ENTRIES SUPPLIED:
# # #

-- ==== Sys2Proof/Machine/Psr.lean ====
section
/-! DEFINITION. Status register moves, SWI and BKPT in ARM state (spec/45_psr_and_system.md). -/

namespace Sys2Proof.Machine

/-- `byte_mask` of a field mask: c, x, s, f from bit 0 up (R302). -/
def byteMask (m : BitVec 4) : Word :=
  (if bitAt m 3 then 0xFF000000#32 else 0) ||| (if bitAt m 2 then 0x00FF0000#32 else 0) |||
    (if bitAt m 1 then 0x0000FF00#32 else 0) ||| (if bitAt m 0 then 0x000000FF#32 else 0)

/-- The CPSR bits an MSR may write: in User mode the flags byte only, and in debug state the control byte too (R303,
R566); never the T bit (U12's alternative, entry 3). -/
def State.cpsrMask (s : State) (m : BitVec 4) : Word :=
  (if s.mode = .usr then byteMask m &&& (if s.dbg.active then 0xFF0000FF#32 else 0xFF000000#32) else byteMask m) &&&
    0xFFFFFFDF#32

/-- MSR: the selected bytes of the CPSR or SPSR (R303). An illegal mode is stored and leaves the core stuck (U13);
without an SPSR nothing is written (U10's alternative). -/
def State.writePsr (s : State) (spsr : Bool) (m : BitVec 4) (v : Word) : State :=
  if spsr then
    match s.spsr with
    | some p => s.setSpsrOf s.mode ((p &&& ~~~byteMask m) ||| (v &&& byteMask m))
    | none => s
  else s.setCpsr ((s.cpsr &&& ~~~s.cpsrMask m) ||| (v &&& s.cpsrMask m))

/-- MRS; r15 is refused; the SPSR of a mode without one is a free value (R301, U10). -/
def execMrs (o : MrsOps) (s : State) : Out :=
  s.ifPassed o.cond fun s =>
    if o.rd = 15#4 then .refused .pcOperand
    else if o.spsr then
      match s.spsr with
      | some p => .next (s.setReg o.rd p).advance
      | none => .next (s.draw.2.setReg o.rd s.draw.1).advance
    else .next (s.setReg o.rd s.cpsr).advance

/-- MSR, register; r15 is refused (R302, R303). -/
def execMsrReg (o : MsrRegOps) (s : State) : Out :=
  s.ifPassed o.cond fun s =>
    if o.rm = 15#4 then .refused .pcOperand else .next (s.writePsr o.spsr o.mask (s.reg o.rm)).advance

/-- MSR, immediate (R302, R303). -/
def execMsrImm (o : MsrImmOps) (s : State) : Out :=
  s.ifPassed o.cond fun s => .next (s.writePsr o.spsr o.mask (rotImm o.rot o.imm8)).advance

/-- SWI: the comment field is not looked at (R304). -/
def execSwi (o : SwiOps) (s : State) : Out := s.ifPassed o.cond fun s => .next s.softwareInterrupt

/-- BKPT (R305). -/
def execBkpt (_o : BkptOps) (s : State) : Out := .next s.softBreakpoint

end Sys2Proof.Machine
end

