-- ==== Sys2Proof/Machine/Tap.lean ====
section
/-! DEFINITION. The TAP controller and its scan chains (R545 to R554), clocked through the pin stream. The action of
a state is done at the clock that leaves it (entry 21). -/

namespace Sys2Proof.Machine

/-- The TAP state machine (R545). -/
def TapState.next (t : TapState) (tms : Bool) : TapState :=
  match t with
  | .reset => if tms then .reset else .idle
  | .idle => if tms then .selectDr else .idle
  | .selectDr => if tms then .selectIr else .captureDr
  | .captureDr => if tms then .exit1Dr else .shiftDr
  | .shiftDr => if tms then .exit1Dr else .shiftDr
  | .exit1Dr => if tms then .updateDr else .pauseDr
  | .pauseDr => if tms then .exit2Dr else .pauseDr
  | .exit2Dr => if tms then .updateDr else .shiftDr
  | .updateDr => if tms then .selectDr else .idle
  | .selectIr => if tms then .reset else .captureIr
  | .captureIr => if tms then .exit1Ir else .shiftIr
  | .shiftIr => if tms then .exit1Ir else .shiftIr
  | .exit1Ir => if tms then .updateIr else .pauseIr
  | .pauseIr => if tms then .exit2Ir else .pauseIr
  | .exit2Ir => if tms then .updateIr else .shiftIr
  | .updateIr => if tms then .selectDr else .idle

/-- `DBGTAPSM[3:0]` (R545). -/
def TapState.number : TapState → BitVec 4
  | .reset => 0xF#4 | .idle => 0xC#4 | .selectDr => 0x7#4 | .captureDr => 0x6#4 | .shiftDr => 0x2#4
  | .exit1Dr => 0x1#4 | .pauseDr => 0x3#4 | .exit2Dr => 0x0#4 | .updateDr => 0x5#4 | .selectIr => 0x4#4
  | .captureIr => 0xE#4 | .shiftIr => 0xA#4 | .exit1Ir => 0x9#4 | .pauseIr => 0xB#4 | .exit2Ir => 0x8#4
  | .updateIr => 0xD#4

/-- The public instructions (R547). -/
inductive TapInstr where
  | extest | scanN | sample | restart | intest | idcode | bypass
  deriving DecidableEq, Repr

/-- Instruction codes; unused codes are BYPASS (R547). -/
def TapInstr.ofBits (b : BitVec 4) : TapInstr :=
  if b = 0b0000#4 then .extest else if b = 0b0010#4 then .scanN else if b = 0b0011#4 then .sample
  else if b = 0b0100#4 then .restart else if b = 0b1100#4 then .intest else if b = 0b1110#4 then .idcode
  else .bypass

/-- The current instruction. -/
def Tap.instr (t : Tap) : TapInstr := TapInstr.ofBits t.ir

/-- What stands between DBGTDI and DBGTDO: one of the test data registers of R554. -/
inductive TapReg where
  | bypass | idCode | chainSelect | chain1 | chain2
  /-- the external chain, with nothing connected (R554) -/
  | external
  /-- a reserved chain number (U17) -/
  | reserved
  deriving DecidableEq, Repr

/-- The selected scan chain (R550): 3 and the unassigned numbers are external. -/
def Tap.chainReg (t : Tap) : TapReg :=
  if t.chain = 1#5 then .chain1 else if t.chain = 2#5 then .chain2
  else if t.chain = 3#5 ∨ bitAt t.chain 4 then .external else .reserved

/-- The register the current instruction connects (R547 to R550, R553). SAMPLE/PRELOAD connects the selected chain and
captures as INTEST does, chain 1 and 2 included, where R547 gives no effect: DESIGN CHOICE (entry 21). -/
def Tap.selected (t : Tap) : TapReg :=
  match t.instr with
  | .extest => t.chainReg
  | .scanN => .chainSelect
  | .sample => t.chainReg
  | .restart => .bypass
  | .intest => t.chainReg
  | .idcode => .idCode
  | .bypass => .bypass

/-- What a TAP clock asks of the core. -/
inductive TapAction where
  | nothing
  /-- an instruction scanned into debug state: INSTR, SYSSPEED, RDATA (R551) -/
  | scanned (instr : Word) (system : Bool) (data : Word)
  /-- RESTART in Run-Test/Idle (R553) -/
  | restart
  /-- EXTEST with scan chain 1 or 2 (U18) -/
  | extest
  deriving DecidableEq, Repr

/-- The data field of scan chain 1 is bit-reversed (R551). -/
def reverseWord (w : Word) : Word :=
  (List.range 32).foldl (fun acc i => setBit acc (31 - i) (bitAt w i)) 0

/-- Interrupts are inhibited by debug (R484). -/
def State.inhibited (s : State) : Bool := s.cfg.dbgen && (s.dbg.active || s.ice.inhibits)

/-- A debug request, before its gate: `EDBGRQ` or debug control bit 1 (R50, R564). -/
def State.debugRequest (s : State) : Bool := s.pins.edbgrq || bitAt s.ice.control 1

/-- The debug status register as scan chain 2 reads it (R51). -/
def State.status (s : State) : BitVec 10 :=
  debugStatus s.ice.moe s.thumb s.ice.sysComp (!s.inhibited) s.debugRequest s.dbg.active

/-- The word captured into scan chain 1: bit 66 down to 0 (R551). -/
def chain1Word (data : Word) (unused both watch : Bool) (instr : Word) : BitVec 67 :=
  reverseWord data ++ bit unused ++ bit both ++ bit watch ++ instr

/-- Capture-DR of scan chain 1: the oldest word written, the entry bits once, free values for the rest (R551, U19). R551
gives SYSSPEED and WPTANDBKPT for the first read after debug entry only; in later captures they read 0: DESIGN CHOICE
(entry 18). -/
def State.captureChain1 (s : State) : State :=
  let i := s.draw
  let d := match s.dbg.dataOut with
    | w :: ws => (w, { i.2 with dbg := { i.2.dbg with dataOut := ws } })
    | [] => i.2.draw
  let u := d.2.draw
  { u.2 with
    tap := { u.2.tap with scan1 := chain1Word d.1 (bitAt u.1 0) s.dbg.entryBoth s.dbg.entryWatch i.1 }
    dbg := { u.2.dbg with entryWatch := false, entryBoth := false } }

/-- Capture-DR (R548 to R552). -/
def State.captureDr (s : State) : State :=
  match s.tap.selected with
  | .bypass => { s with tap := { s.tap with bypass := false } }
  | .idCode => { s with tap := { s.tap with idShift := s.cfg.tapId } }
  | .chainSelect => { s with tap := { s.tap with chainShift := 0b10000#5 } }
  | .chain1 => s.captureChain1
  | .chain2 => s
  | .external => s
  | .reserved => s

/-- Shift towards bit 0, a new bit entering at the top. -/
def shiftDown {n : Nat} (x : BitVec n) (b : Bool) : BitVec n :=
  (x >>> 1) ||| (if b then BitVec.twoPow n (n - 1) else 0)

/-- Shift towards the top bit, a new bit entering at bit 0. -/
def shiftUp {n : Nat} (x : BitVec n) (b : Bool) : BitVec n :=
  (x <<< 1) ||| (if b then BitVec.twoPow n 0 else 0)

/-- A bit leaves on DBGTDO. -/
def Tap.drive (t : Tap) (b : Bool) : Tap := { t with tdo := b, tdoTrace := t.tdoTrace ++ [b] }

/-- Shift-DR: scan chain 1 leaves from bit 66, every other register from bit 0 (R548 to R552). -/
def State.shiftDr (s : State) (tdi : Bool) : State :=
  let t := s.tap
  match t.selected with
  | .bypass => { s with tap := { t.drive t.bypass with bypass := tdi } }
  | .idCode => { s with tap := { t.drive (bitAt t.idShift 0) with idShift := shiftDown t.idShift tdi } }
  | .chainSelect => { s with tap := { t.drive (bitAt t.chainShift 0) with chainShift := shiftDown t.chainShift tdi } }
  | .chain1 => { s with tap := { t.drive (bitAt t.scan1 66) with scan1 := shiftUp t.scan1 tdi } }
  | .chain2 => { s with tap := { t.drive (bitAt t.scan2 0) with scan2 := shiftDown t.scan2 tdi } }
  | .external => { s with tap := t.drive false }
  | .reserved => { s.draw.2 with tap := t.drive (bitAt s.draw.1 0) }

/-- Update-DR of scan chain 2: a register is written or read; the first access lifts the "disabled out of reset"
latch (R50, R552). Reading the comms data shows W in the Addr[0] place (R585); an unlisted address reads a free
value (U16). -/
def State.updateChain2 (s : State) : State :=
  let a : BitVec 5 := fld s.tap.scan2 32 5
  let ice := { s.ice with offLatch := false }
  if bitAt s.tap.scan2 37 then { s with ice := ice.write a (fld s.tap.scan2 0 32) }
  else
    let r := match ice.value s.status a with
      | some v => (v, s)
      | none => s.draw
    let addr : BitVec 5 := if a = 0b00101#5 then fld a 1 4 ++ bit ice.w else a
    { r.2 with ice := ice.afterRead a, tap := { r.2.tap with scan2 := 0b0#1 ++ addr ++ r.1 } }

/-- Update-DR (R550 to R552). -/
def State.updateDr (s : State) : State × TapAction :=
  match s.tap.instr with
  | .scanN => ({ s with tap := { s.tap with chain := s.tap.chainShift } }, .nothing)
  | .intest =>
    match s.tap.chainReg with
    | .chain1 => (s, .scanned (fld s.tap.scan1 0 32) (bitAt s.tap.scan1 32) (reverseWord (fld s.tap.scan1 35 32)))
    | .chain2 => (s.updateChain2, .nothing)
    | _ => (s, .nothing)
  | _ => (s, .nothing)

/-- EXTEST on a chain where it is UNPREDICTABLE (R547, U18). -/
def Tap.badExtest (t : Tap) : Bool :=
  t.instr == .extest && (t.chainReg == .chain1 || t.chainReg == .chain2)

/-- The action of the present state (R546 to R552). -/
def State.tapAct (s : State) (tdi : Bool) : State × TapAction :=
  match s.tap.state with
  | .reset => ({ s with tap := { s.tap with ir := 0b1110#4 } }, .nothing)
  | .captureDr => if s.tap.badExtest then (s, .extest) else (s.captureDr, .nothing)
  | .shiftDr => (s.shiftDr tdi, .nothing)
  | .updateDr => s.updateDr
  | .captureIr => ({ s with tap := { s.tap with irShift := 0b0001#4 } }, .nothing)
  | .shiftIr =>
    ({ s with tap := { s.tap.drive (bitAt s.tap.irShift 0) with irShift := shiftDown s.tap.irShift tdi } }, .nothing)
  | .updateIr => ({ s with tap := { s.tap with ir := s.tap.irShift } }, .nothing)
  | _ => (s, .nothing)

/-- Is RESTART obeyed on this transition: Run-Test/Idle is entered with RESTART as the instruction (R553)? -/
def restartNow (old new : TapState) (t : Tap) : Bool := old != .idle && new == .idle && t.instr == .restart

/-- A new TAP clock: the update of the clock before is over (R584). -/
def State.settleIce (s : State) : State := { s with ice := s.ice.settled }

/-- One TAP clock (R542, R545). -/
def State.tapClock (s : State) (c : TapClock) : State × TapAction :=
  let r := s.settleIce.tapAct c.tdi
  let next := s.tap.state.next c.tms
  let t := { r.1 with tap := { r.1.tap with state := next } }
  (t, if restartNow s.tap.state next t.tap then .restart else r.2)

end Sys2Proof.Machine
end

# # #

PROBLEM DESCRIPTION:
Copy down every line of the entries containing the word "CHOICE".

ANSWER TO THIS PROBLEM:
captures as INTEST does, chain 1 and 2 included, where R547 gives no effect: DESIGN CHOICE (entry 21). -/
gives SYSSPEED and WPTANDBKPT for the first read after debug entry only; in later captures they read 0: DESIGN CHOICE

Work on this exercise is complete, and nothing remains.